Categorical Time-Series Analysis

Introduction

CategoricalTimeSeries.jl is a Julia package regrouping methods of categorical time-series analysis. The term categorical commonly refers to two types of data: nominal and ordinal.
Nominal, or labeled values represent discrete units that have no intrinsic order, like common types of pet:

  • Cat
  • Dog
  • Bird

Ordinal values on the other hand represent discrete and ordered units, like the size of a coffee cup:

  1. Small
  2. Medium
  3. Large

When categorical data is layed out in function of time, one speaks of categorical time-series.

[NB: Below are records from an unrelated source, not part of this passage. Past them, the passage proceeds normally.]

/-! ### Envelopes (18.4) -/

/-- OP of an envelope. -/
def envOp (b : List Byte) : Nat := byteOf b 3
/-- AUTH. -/
def envAuth (b : List Byte) : Nat := byteOf b 4
/-- AUTH_SLOT. -/
def envAuthSlot (b : List Byte) : Nat := leAt b 6 2
/-- TARGET. -/
def envTarget (b : List Byte) : Nat := leAt b 32 2
/-- TYPE. -/
def envType (b : List Byte) : Nat := byteOf b 36
/-- USAGE. -/
def envUsage (b : List Byte) : Nat := byteOf b 37
/-- PARENT. -/
def envParent (b : List Byte) : Nat := leAt b 40 2
/-- BODY_LEN. -/
def envBodyLen (b : List Byte) : Nat := leAt b 42 2

/-- The length of an authenticator; a reserved AUTH has none. -/
def authLen (auth : Nat) : Option Nat :=
  if auth = 1 then some 32 else if auth = 2 then some 64 else if auth = 3 then some 96 else none

/-- Check 1 of Table 18-7. -/
def envSizeOk (b : List Byte) : Bool :=
  decide (64 ≤ b.length) && leAt b 0 2 == 0xC1E7 && byteOf b 2 == 1 && match authLen (envAuth b) with
    | some n => b.length == 64 + up8 (envBodyLen b) + 16 + n
    | none => true

/-- INSTALL or INVALIDATE. -/
def envSlotOp (b : List Byte) : Bool := envOp b == 1 || envOp b == 2

/-- Check 2 of Table 18-7: fields that are reserved or that the OP leaves 0, then reserved values (R11, R12). -/
def envFields (b : List Byte) : Option Status :=
  let pad := (b.drop (64 + envBodyLen b)).take (up8 (envBodyLen b) - envBodyLen b)
  let zeros : Bool := byteOf b 5 == 0 && byteOf b 39 == 0 && leAt b 56 8 == 0 && leNat pad == 0
    && (envSlotOp b || (leAt b 32 4 == 0 && envParent b == 0))
    && (envOp b == 1 || leAt b 36 3 == 0)
    && decide (envUsage b < 8) && decide (byteOf b 38 < 8) && (envParent b == 0xFFFF || byteOf b 38 == 0)
  if !zeros then some .eParam
  else if !(([1, 2, 0x10, 0x11, 0x12, 0x13, 0x14] : List Nat).elem (envOp b)) ∨ authLen (envAuth b) = none ∨ 4096 < envBodyLen b
    ∨ (envOp b = 1 ∧ (envType b = 0 ∨ 7 ≤ envType b)) then some .eRange
  else none

/-- The KEY_UPDATE requests that a node in SAFE accepts (R410). -/
def safeEnvelope (s : State) (p : Path) (b : List Byte) : Bool :=
  (s.sec.lifecycle == 0 && envOp b == 0x10 && (p == .mb1 || (p == .mb0 && s.dev.pcieUp)))
  || (envOp b == 1 && decide (16 ≤ envTarget b) && decide (envTarget b < 512) && envUsage b == 2)

/-- The authenticator's bytes, and what they cover. -/
def envSplit (b : List Byte) : List Byte × List Byte :=
  let n := (authLen (envAuth b)).getD 0
  (b.take (b.length - n), b.drop (b.length - n))

/-- Check 4 of Table 18-7. -/
def envAuthOk (s : State) (b : List Byte) : Bool :=
  let x := envSplit b
  if envAuth b = 1 then
    envSlotOp b && envParent b == envAuthSlot b && keyState s (envAuthSlot b) == 1 && bitAt (slotOf s (envAuthSlot b)).usage 2
      && hmac (slotOf s (envAuthSlot b)).key x.1 == x.2
  else
    envAuthSlot b == 0xFFFF && (!envSlotOp b || envParent b == 0xFFFF) && match rootKey s with
      | some (a, k) => a == envAuth b && ecdsaVerify k x.1 x.2
      | none => false

/-- The wrap key W of an envelope (R416). -/
def envKey (s : State) (b : List Byte) : List Byte :=
  hmac (if envAuth b = 1 then (slotOf s (envAuthSlot b)).key else wrapSecret s) ((b.drop 8).take 24)

/-- The body as it decrypts, none where the tag fails (R416). -/
def envBody (s : State) (b : List Byte) : Option (List Byte) :=
  let ct := (b.drop 64).take (envBodyLen b)
  gcmOpen (envKey s b) ((b.drop 44).take 12) (b.take 64) (ct ++ (b.drop (64 + up8 (envBodyLen b))).take 16)

/-- The life-cycle state in which a life-cycle OP is permitted (Table 18-3). -/
def opPermitted (life op : Nat) : Bool :=
  if op = 0x10 then life == 0 else if op = 0x11 then life == 1 else if op = 0x12 then life == 2 else if op = 0x13 then life == 3
  else decide (life ≤ 3)

/-- The length of a key value of a type (18.4). -/
def keyLen (ty : Nat) : Nat :=
  if ty = 1 then 16 else if ty = 2 ∨ ty = 3 then 32 else if ty = 4 then 65 else 97

/-- USAGE goes with TYPE (Table 18-5). -/
def usageOk (ty usage : Nat) : Bool :=
  decide (usage < 8) && (!bitAt usage 0 || ty == 1) && (!bitAt usage 1 || ty == 2) && (!bitAt usage 2 || ty == 3)

/-- An item of a life-cycle body: slot, TYPE, USAGE and key. -/
structure LifeItem where
  slot : Nat
  ty : Nat
  usage : Nat
  key : List Byte
  deriving DecidableEq, Repr

/-- The items of a life-cycle body, none where they do not fill it. -/
def lifeItems : Nat → List Byte → Option (List LifeItem)
  | 0, b => if b = [] then some [] else none
  | n + 1, b =>
    if b = [] then some []
    else
      let len := leAt b 4 2
      if b.length < 8 + up8 len ∨ leAt b 6 2 ≠ 0 then none
      else match lifeItems n (b.drop (8 + up8 len)) with
        | some rest => some ({ slot := leAt b 0 2, ty := byteOf b 2, usage := byteOf b 3, key := (b.drop 8).take len } :: rest)
        | none => none

/-- The types that the class A slots of a life-cycle OP take (Table 18-3, Table 18-4), and whether the slot may be left out. -/
def lifeSlots (op : Nat) : List (Nat × List Nat × Bool) :=
  if op = 0x10 then [(4, [5], false)]
  else if op = 0x11 then [(2, [4, 5], false), (3, [2, 3], false), (5, [4, 5], true), (6, [3], false)]
  else []

/-- A life-cycle body installs what its OP installs, each slot once. -/
def lifeBodyOk (op : Nat) (xs : List LifeItem) : Bool :=
  (xs.all fun x => (lifeSlots op).any fun y => y.1 == x.slot && y.2.1.elem x.ty && x.usage == 0 && x.key.length == keyLen x.ty)
  && (lifeSlots op).all fun y => (xs.filter fun x => x.slot == y.1).length == 1 || (y.2.2 && !xs.any fun x => x.slot == y.1)

/-- Check 8 of Table 18-7. -/
def envTargetErr (s : State) (b body : List Byte) : Option Status :=
  let k := slotOf s (envTarget b)
  if !envSlotOp b then
    match lifeItems 16 body with
    | some xs => if lifeBodyOk (envOp b) xs then none else some .eParam
    | none => some .eParam
  else if ¬ (16 ≤ envTarget b ∧ envTarget b < 512) then some .eParam
  else if k.state = 3 then some .eCapacity
  else if envOp b = 1 then
    if envType b = 6 ∨ !usageOk (envType b) (envUsage b) ∨ body.length ≠ keyLen (envType b) then some .eParam
    else if envParent b ≠ 0xFFFF ∧ 3 ≤ (slotOf s (envParent b)).depth then some .eRange
    else none
  else if envParent b = k.parent ∨ envParent b = 0xFFFF then none
  else some .eParam

/-- The first failing check of Table 18-7, from a caller's role and path. -/
def envErr (s : State) (c : Caller) (p : Path) (b : List Byte) : Option Status :=
  if !envSizeOk b then some .eSize
  else match envFields b with
    | some st => some st
    | none =>
      if c.role = 3 then some .eAuth
      else if islandOut s ∨ (s.dev.state = .safe ∧ !safeEnvelope s p b) then some .eState
      else if !envAuthOk s b then some .eAuth
      else if leAt b 8 16 ≠ Config.deviceId.toNat ∨ leAt b 24 8 ≠ s.sec.counter + 1 then some .eAuth
      else match envBody s b with
        | none => some .eAuth
        | some body =>
          if (!envSlotOp b ∧ !opPermitted s.sec.lifecycle (envOp b)) ∨ s.sec.lifecycle = 4 then some .eState
          else match envTargetErr s b body with
            | some st => some st
            | none => if envSlotOp b ∧ leAt b 34 2 ≠ (slotOf s (envTarget b)).gen then some .eStale else none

Often, especially when dealing with ordinal time-series, it is enough to map the different values to a set of integers to carry the analysis. However, when it is not sufficient CategoricalTimeSeries.jl is here to help.

Overview

The package lets you carry three main kind of analysis: Spectral analysis, Data clustering and correlations analysis. Other functionnalities are also avalaible (see misc.). Here is a quick overview of these methods, for more details go to the specific sections.

Spectral analysis

The standard approach to study spectral properties in categorical time-series is to map the different values to a set of numbers. While the overall shape of the spectrum is usually unaffected by this operation, peaks representing cyclic behaviors in the time-series can completely disappear depending on the choice of mapping. To tackle this issue, this package proposes an implementation of the spectral envelope method. It was developed by David S. Stoffer in order to identify optimal mappings.

Data clustering

A categorical time-series might have many different possible values, but these values are rarely independant. Some categories are usually equivalent to one-another. For example, among the values "male", "female", "house" and "car", it is evident that "male" and "female" refer to similar concepts and could be grouped in one single category. Data clustering is the task of identifying relationships of equivalency in the time-series in order to reduce it to a more efficient representation. CategoricalTimeSeries.jl offers an implementation of the information bottleneck to this end.

Correlation analysis

The notion of autocorrelation function is formally not defined for a categorical time-series. Yet, it might be of interest to know how interdependent the values of the time-series are. Efforts have been made to generalize the concept of linear correlations to categorical time-series. This package implements several of these methods.

Misc.

Additional functions are also provided in the package, allowing for instance to test for stationarity, look for change points or simply get confidence intervals.

Installation

Like any other Julia package, CategoricalTimeSeries.jl can be installed with

using Pkg
Pkg.clone("https://github.com/johncwok/CategoricalTimeSeries.jl.git")

To use it, you need to import it:

using CategoricalTimeSeries